- Born: 9 June 1937 Castegnato, Kingdom of Italy
- Died: 8 March 2016 (aged 78) Brescia, Italy
- Occupation: Businessman

= Luigi Corioni =

Italian entrepreneur

Luigi Corioni (9 June 1937 – 8 March 2016), also known as Gino Corioni, was an Italian businessman.

Born in Castegnato, in 1962 Corioni founded a bathroom furnishings company, Saniplast Spa. After experiences as a councilor for A.C. Milan and as president of the Ospitaletto football team, in 1985 he became president of Bologna, with whom he achieved a promotion to Serie A and a qualification in the UEFA Cup.
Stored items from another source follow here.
-- ==== Sys2Proof/Laws/State.lean ====
section
/-! SUPPORT. The small lemmas of State: one lemma per field per update, true by rfl; what each accessor
reads after each update; that the pool views (`holds`, `heldList`, `holders`, `findHold`,
`freeCount`) read the pool alone; and the equations that bring the small operations of Ops down to
the updates, so that `simp` computes with any chain of them. -/

namespace Sys2Proof.Machine

/-! ## Vectors -/

theorem vector_get_set {α : Type} {k : Nat} (v : Vector α k) (i j : Fin k) (x : α) :
    (v.set i x).get j = if j = i then x else v.get j := by
  simp only [Vector.get_eq_getElem, Vector.getElem_set]
  by_cases h : j = i
  · subst h
    simp
  · have h' : ¬ (i : Nat) = (j : Nat) := fun e => h (Fin.ext e.symm)
    simp [h, h']

theorem vector_get_ofFn {α : Type} {k : Nat} (f : Fin k → α) (j : Fin k) : (Vector.ofFn f).get j = f j := by
  simp [Vector.get_eq_getElem]

theorem vector_get_map {α β : Type} {k : Nat} (f : α → β) (v : Vector α k) (j : Fin k) :
    (v.map f).get j = f (v.get j) := by
  simp [Vector.get_eq_getElem]

/-! ## Every field after every update -/

@[simp] theorem State.setLock_locks (s : State) (n : LockId) (r : LockRecord) :
    (s.setLock n r).locks = s.locks.set n r := rfl
@[simp] theorem State.setLock_pool (s : State) (n : LockId) (r : LockRecord) : (s.setLock n r).pool = s.pool := rfl
@[simp] theorem State.setLock_clients (s : State) (n : LockId) (r : LockRecord) :
    (s.setLock n r).clients = s.clients := rfl
@[simp] theorem State.setLock_windows (s : State) (n : LockId) (r : LockRecord) :
    (s.setLock n r).windows = s.windows := rfl
@[simp] theorem State.setLock_notices (s : State) (n : LockId) (r : LockRecord) :
    (s.setLock n r).notices = s.notices := rfl
@[simp] theorem State.setLock_tb (s : State) (n : LockId) (r : LockRecord) : (s.setLock n r).tb = s.tb := rfl
@[simp] theorem State.setLock_lines (s : State) (n : LockId) (r : LockRecord) : (s.setLock n r).lines = s.lines := rfl
@[simp] theorem State.setLock_activeJob (s : State) (n : LockId) (r : LockRecord) :
    (s.setLock n r).activeJob = s.activeJob := rfl
@[simp] theorem State.setLock_waitingJobs (s : State) (n : LockId) (r : LockRecord) :
    (s.setLock n r).waitingJobs = s.waitingJobs := rfl
@[simp] theorem State.setLock_su (s : State) (n : LockId) (r : LockRecord) : (s.setLock n r).su = s.su := rfl
@[simp] theorem State.setLock_busData (s : State) (n : LockId) (r : LockRecord) :
    (s.setLock n r).busData = s.busData := rfl
@[simp] theorem State.setLock_pending (s : State) (n : LockId) (r : LockRecord) :
    (s.setLock n r).pending = s.pending := rfl

@[simp] theorem State.setPool_locks (s : State) (p : List PoolRecord) : (s.setPool p).locks = s.locks := rfl
@[simp] theorem State.setPool_pool (s : State) (p : List PoolRecord) : (s.setPool p).pool = p := rfl
@[simp] theorem State.setPool_clients (s : State) (p : List PoolRecord) : (s.setPool p).clients = s.clients := rfl
@[simp] theorem State.setPool_windows (s : State) (p : List PoolRecord) : (s.setPool p).windows = s.windows := rfl
@[simp] theorem State.setPool_notices (s : State) (p : List PoolRecord) : (s.setPool p).notices = s.notices := rfl
@[simp] theorem State.setPool_tb (s : State) (p : List PoolRecord) : (s.setPool p).tb = s.tb := rfl
@[simp] theorem State.setPool_lines (s : State) (p : List PoolRecord) : (s.setPool p).lines = s.lines := rfl
@[simp] theorem State.setPool_activeJob (s : State) (p : List PoolRecord) :
    (s.setPool p).activeJob = s.activeJob := rfl
@[simp] theorem State.setPool_waitingJobs (s : State) (p : List PoolRecord) :
    (s.setPool p).waitingJobs = s.waitingJobs := rfl
@[simp] theorem State.setPool_su (s : State) (p : List PoolRecord) : (s.setPool p).su = s.su := rfl
@[simp] theorem State.setPool_busData (s : State) (p : List PoolRecord) : (s.setPool p).busData = s.busData := rfl
@[simp] theorem State.setPool_pending (s : State) (p : List PoolRecord) : (s.setPool p).pending = s.pending := rfl

@[simp] theorem State.setClient_locks (s : State) (c : ClientId) (r : Client) :
    (s.setClient c r).locks = s.locks := rfl
@[simp] theorem State.setClient_pool (s : State) (c : ClientId) (r : Client) : (s.setClient c r).pool = s.pool := rfl
@[simp] theorem State.setClient_clients (s : State) (c : ClientId) (r : Client) :
    (s.setClient c r).clients = s.clients.set c r := rfl
@[simp] theorem State.setClient_windows (s : State) (c : ClientId) (r : Client) :
    (s.setClient c r).windows = s.windows := rfl
@[simp] theorem State.setClient_notices (s : State) (c : ClientId) (r : Client) :
    (s.setClient c r).notices = s.notices := rfl
@[simp] theorem State.setClient_tb (s : State) (c : ClientId) (r : Client) : (s.setClient c r).tb = s.tb := rfl
@[simp] theorem State.setClient_lines (s : State) (c : ClientId) (r : Client) :
    (s.setClient c r).lines = s.lines := rfl
@[simp] theorem State.setClient_activeJob (s : State) (c : ClientId) (r : Client) :
    (s.setClient c r).activeJob = s.activeJob := rfl
@[simp] theorem State.setClient_waitingJobs (s : State) (c : ClientId) (r : Client) :
    (s.setClient c r).waitingJobs = s.waitingJobs := rfl
@[simp] theorem State.setClient_su (s : State) (c : ClientId) (r : Client) : (s.setClient c r).su = s.su := rfl
@[simp] theorem State.setClient_busData (s : State) (c : ClientId) (r : Client) :
    (s.setClient c r).busData = s.busData := rfl
@[simp] theorem State.setClient_pending (s : State) (c : ClientId) (r : Client) :
    (s.setClient c r).pending = s.pending := rfl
In 1992 Corioni left Bologna and became president of Brescia Calcio, a role he kept for 22 years, until 2014. Under his presidency, Brescia won an Anglo-Italian Cup in 1994, was a finalist of the 2001 UEFA Intertoto Cup, and achieved five promotions to Serie A, even reaching the semi-finals of the 2001–02 Coppa Italia, with coaches such as Mircea Lucescu, Carlo Mazzone, and Gianni De Biasi. He also oversaw the club's longest consecutive spell in Serie A.

Corioni was famous for having signed numerous football superstars during his tenure as Brescia's president, including Roberto Baggio, Pep Guardiola, Andrea Pirlo, Gheorghe Hagi, Luca Toni and Marek Hamšík, among others.

Corioni died at the Spedali Civili in Brescia on 8 March 2016, at the age of 78.